/-- COPY: the request is read, checked and given to a copy engine of the die (R75). -/
def execCopyNode (die : Fin 4) (gr node : Nat) (s : State) : Host.Outcome State Fault Refusal :=
  readyNode die.val gr node 1 "COPY_NODE" s fun g n =>
    let (k, s) := s.free
    let cores := freeEngines s die.val
    if n.st ≠ .ready then none else
    match cores[k % max 1 cores.length]? with
    | none => none
    | some core =>
      match walkRead g.ctx n.arg0.toNat 32 s with
      | .error p => nodeNoPage die.val gr node g.ctx p s
      | .ok (bs, s) =>
        let f := CopyF.of bs
        let o := newOp s.uidCtr default { owner := .node gr node, off := n.arg0.toNat, num := 0, n := 1, grow := none } bs
        if !(f.op == 0 || f.op == 4 || f.op == 8) || f.ssp != 0 || f.dsp != 0 || (copyPlan default [] f).isNone then
          some (endNode die.val gr node (some Status.descriptorFormat) [] s)
        else
          some (nodeRuns die.val gr node ({ s with uidCtr := s.uidCtr + 1 }.updBody core fun x =>
            { x with copies := x.copies ++ [o] }))

/-- COND: a zero word takes succ0. -/
def execCondNode (die : Fin 4) (gr node : Nat) (s : State) : Host.Outcome State Fault Refusal :=
  readyNode die.val gr node 2 "COND_NODE" s fun g n =>
    if n.st ≠ .ready then none else
    match walkRead g.ctx n.arg0.toNat 4 s with
    | .error p => nodeNoPage die.val gr node g.ctx p s
    | .ok (bs, s) => some (endNode die.val gr node none [if leNat bs = 0 then 1 else 0] s)

/-- Whether every node of a WHILE's body has finished. -/
def Graph.bodyOver (g : Graph) (w : Nat) (n : Node) : Bool :=
  g.nodes.all fun p => !inBody w p.1 n || g.settled p.1 p.2

/-- WHILE: when it becomes ready, and each time its body has finished. -/
def execWhileNode (die : Fin 4) (gr node : Nat) (s : State) : Host.Outcome State Fault Refusal :=
  readyNode die.val gr node 3 "WHILE_NODE" s fun g n =>
    if !(n.st == .ready || (n.st == .running && g.bodyOver node n)) then none else
    match walkRead g.ctx n.arg0.toNat 4 s with
    | .error p => nodeNoPage die.val gr node g.ctx p s
    | .ok (bs, s) =>
      if leNat bs = 0 then some (endNode die.val gr node none [] s)
      else if n.limit ≠ 0 ∧ n.limit < n.iters + 1 then some (endNode die.val gr node (some Status.loopLimit) [] s)
      else some (s.updGraph die.val gr (Graph.iterate node n.aux))

/-- Whether another WAITMSG of the die waits on a mailbox (R76). -/
def mailWaited (s : State) (d gr i box : Nat) : Bool :=
  (s.die d).graphs.any fun g => g.2.nodes.any fun n =>
    n.2.type == 4 && n.2.st == .running && n.2.aux == box && !(g.1 == gr && n.1 == i)

/-- WAITMSG: it waits, and takes its messages once all of them are there. -/
def execWaitmsgNode (die : Fin 4) (gr node : Nat) (s : State) : Host.Outcome State Fault Refusal :=
  readyNode die.val gr node 4 "WAITMSG_NODE" s fun g n =>
    if n.st = .ready then
      if mailWaited s die.val gr node n.aux then none else some (nodeRuns die.val gr node s)
    else if n.st = .running then
      let box := AMap.getD (s.die die.val).mail n.aux []
      if box.length < n.limit then none else
      let msgs := box.take n.limit
      match walkWrites g.ctx (msgs.zipIdx.map fun m => (n.arg0.toNat + 256 * m.2, m.1.data)) s with
      | .error p => nodeNoPage die.val gr node g.ctx p s
      | .ok s =>
        some (endNode die.val gr node none [] (s.updDie die.val fun x =>
          { x with mail := AMap.set x.mail n.aux (box.drop n.limit) }))
    else none

/-- A timeline after an addition. -/
def addTimeline (c n : Nat) (v : DWord) (s : State) : State :=
  raiseTimeline c n ((((s.ctx c).tls[n]?).map fun t => t.value).getD 0 + v) s

/-- SIGNAL. -/
def execSignalNode (die : Fin 4) (gr node : Nat) (s : State) : Host.Outcome State Fault Refusal :=
  readyNode die.val gr node 5 "SIGNAL_NODE" s fun g n =>
    if n.st ≠ .ready then none
    else some (endNode die.val gr node none []
      (if nbit n.aux 0 then addTimeline g.ctx n.tl n.arg0 s else raiseTimeline g.ctx n.tl n.arg0 s))

/-! ### Verdicts (R78, R79) -/

/-- A predicate that could not answer, or answered with no code: it counts as STOP, and an entry records it; `cause` is that of
`Config.stopCause`. -/
def noteStop (d asid : Nat) (agent : Word) (v : Verdict) (cause : Nat) (s : State) : State :=
  bbWrite d (bbEnt 0x0B (Config.stopCause cause % 256) asid agent (match v with | .word w => w.setWidth 64 | .fault => 0) 0) s

/-- Whether a verdict word has a code of R78. -/
def plainVerdict : Verdict → Bool
  | .word w => decide (nbits w.toNat 0 4 ≤ 3)
  | .fault => false

/-- The cause that an entry records for a verdict that the predicate itself gave. -/
def causeOf (v : Verdict) : Nat := match v with | .word _ => 3 | .fault => 0

/-- What the walker does about a verdict. While one of its accesses waits nothing comes of it but, in the state `held` before the
verdict, the note of an empty overflow pool. -/
def applyVerdict (d gr i : Nat) (desc : List Byte) (v : Verdict) (cause : Nat) (held s : State) : Option State :=
  match s.graph? d gr with
  | none => some s
  | some g =>
    if g.failed.isSome then some (endNode d gr i none [] s) else
    let f := CallF.of desc
    let s := if plainVerdict v then s else noteStop d (s.ctx g.ctx).asid.toNat 0 v cause s
    let code := match v with | .word w => if plainVerdict v then nbits w.toNat 0 4 else 1 | .fault => 1
    let tok := match v with | .word w => nbits w.toNat 8 24 | .fault => 0
    let stop : List (Nat × List Byte) := [(f.token, toLe 4 0xFFFFFFFF), (f.cond, toLe 4 0)]
    let no (p : NoPage) : Option State :=
      if p.waits then p.waiting held else nodeNoPage d gr i g.ctx p s
    let finish (r : Except NoPage State) (k : State → State) : Option State :=
      match r with
      | .error p => no p
      | .ok t => some (k t)
    let done : State → State := endNode d gr i none []
    match code with
    | 0 => finish (walkWrite g.ctx f.mask (toLe 4 0) s) done
    | 1 => finish (walkWrites g.ctx (stop ++ [(f.mask, toLe 4 0)]) s) done
    | 2 => finish (walkWrites g.ctx [(f.token, toLe 4 tok), (f.mask, toLe 4 0)] s) done
    | _ =>
      match walkRead g.ctx f.mask 4 s, walkRead g.ctx f.token 4 s with
      | .ok (cb, _), .ok (tb, _) =>
        let n := min 4 (leNat cb)
        if n = 4 then finish (walkWrites g.ctx stop s) done
        else finish (walkWrites g.ctx [(f.mask + 4 + 4 * n, tb), (f.mask, toLe 4 (n + 1))] s) fun t =>
          t.updGraph d gr fun g => g.setNode i fun n => { n with redraw := some (f.redraw, false) }
      | .error p, _ => no p
      | _, .error p => no p

/-- The descriptor of a CALLBACK node that waits in the control core's queue has been read; where no run comes of it, it leaves
the queue. -/
def setCall (d gr node : Nat) (c : List Call) (s : State) : State :=
  s.updDie d fun x => x.setCalls s.now (x.calls.flatMap fun y => if y = .ready gr node then c else [y])

/-- CALLBACK: the descriptor is read, and the predicate can run when its turn comes. -/
def execCallbackNode (die : Fin 4) (gr node : Nat) (s : State) : Host.Outcome State Fault Refusal :=
  readyNode die.val gr node 6 "CALLBACK_NODE" s fun g n =>
    if n.st ≠ .ready then none else
    match walkRead g.ctx n.arg0.toNat 32 s with
    | .error p => nodeNoPage die.val gr node g.ctx p s
    | .ok (bs, s) =>
      let f := CallF.of bs
      if n.arg0.toNat % 32 ≠ 0 ∨ !f.ok ∨ !redrawOk g node f then
        some (endNode die.val gr node (some Status.graphFormat) [] s)
      else if !predKnown s f.pred then applyVerdict die.val gr node bs .fault 2 s (setCall die.val gr node [] (nodeRuns die.val gr node s))
      else some (setCall die.val gr node [.node gr node bs] (nodeRuns die.val gr node s))

/-- Whether the run at the head of a die's queue has had its time (R79). -/
def budgetOver (s : State) (d : Nat) : Bool :=
  match (s.die d).calls with
  | .node _ _ desc :: _ => decide ((s.die d).callAt + 1024 * (CallF.of desc).budget ≤ s.now)
  | .post _ _ _ _ _ budget :: _ => decide ((s.die d).callAt + 1024 * budget ≤ s.now)
  | _ => false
□ □ □ □ □ □ □
*Problem to solve:* Retype the records above, but only those lines that fall between the line containing "else some (endNode" and the line containing "(R78, R79) -/", with both of those lines included, exactly as written.

*Exercise output:*
    else some (endNode die.val gr node none []
      (if nbit n.aux 0 then addTimeline g.ctx n.tl n.arg0 s else raiseTimeline g.ctx n.tl n.arg0 s))

/-! ### Verdicts (R78, R79) -/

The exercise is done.